-- ==== Sys2Proof/Machine/Flags.lean ====
section
/-! DEFINITION. The flags of ASE (10_state.md R42) and the codes of its states: the pending completions of a queue
and how one is raised (42_transfer_engine.md R210), the ready banks of the reassembler (10_state.md R36), the fields
of a descriptor (R32), the lifecycle and run state codes (R21, R33). There are no arithmetic flags. -/

namespace Sys2Proof.Machine

/-- The codes of R21. -/
def Life.code : Life → BitVec 2
  | .reset => 0
  | .active => 1
  | .stop => 2
  | .pause => 3

/-- The codes of R33. -/
def RunState.code : RunState → BitVec 2
  | .idle => 0
  | .running => 1
  | .paused => 2

/-! ### Pending completions -/

def Queue.pending (q : Queue) : Completion → Bool
  | .ht => q.pendHt
  | .tc => q.pendTc
  | .err => q.pendErr

def Queue.setPending (q : Queue) (x : Completion) (v : Bool) : Queue :=
  match x with
  | .ht => { q with pendHt := v }
  | .tc => { q with pendTc := v }
  | .err => { q with pendErr := v }

/-- `raise_completion(q, X)` for `X` in `HT`, `TC`: `OVR` records that one was still undelivered (R210). -/
def Queue.raise (q : Queue) (x : Completion) : Queue :=
  Queue.setPending { q with ovr := q.ovr || q.pendHt || q.pendTc } x true

/-- `PEND_HT`, `PEND_TC`, `PEND_ERR` cleared, as `TE.Start` and `TE.Stop` do. -/
def Queue.clearPending (q : Queue) : Queue :=
  { q with pendHt := false, pendTc := false, pendErr := false }

/-! ### Descriptor fields (10_state.md R32) -/

def tdValid (td : Word) : Bool := td.getLsbD 0
def tdIsP2m (td : Word) : Bool := td.getLsbD 1
def tdWidth (td : Word) : Nat := (td.extractLsb' 2 2).toNat
def tdSinc (td : Word) : Bool := td.getLsbD 4
def tdDinc (td : Word) : Bool := td.getLsbD 5
def tdCirc (td : Word) : Bool := td.getLsbD 6

/-- A descriptor word from its fields, bits 31:10 zero. -/
def tdWord (valid p2m : Bool) (widthField : BitVec 2) (sinc dinc circ : Bool) (prio : BitVec 2) (list : Bool) :
    Word :=
  (0 : BitVec 22) ++ (BitVec.ofBool list ++ (prio ++ (BitVec.ofBool circ ++ (BitVec.ofBool dinc
    ++ (BitVec.ofBool sinc ++ (widthField ++ (BitVec.ofBool p2m ++ BitVec.ofBool valid)))))))

/-! ### Ready banks (10_state.md R36) -/

def Half.other : Half → Half
  | .first => .second
  | .second => .first

def Reassembler.rdy (r : Reassembler) : Half → BitVec 12
  | .first => r.rdy0
  | .second => r.rdy1

def Reassembler.setRdy (r : Reassembler) (h : Half) (v : BitVec 12) : Reassembler :=
  match h with
  | .first => { r with rdy0 := v }
  | .second => { r with rdy1 := v }

end Sys2Proof.Machine
end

§ **Required action**: Please reproduce exactly the lines in the listing above from the one containing "q with pendTc" through the one containing "def Queue.raise (q", both included, and nothing more.

§ **Exercise output**:
  | .tc => { q with pendTc := v }
  | .err => { q with pendErr := v }

/-- `raise_completion(q, X)` for `X` in `HT`, `TC`: `OVR` records that one was still undelivered (R210). -/
def Queue.raise (q : Queue) (x : Completion) : Queue :=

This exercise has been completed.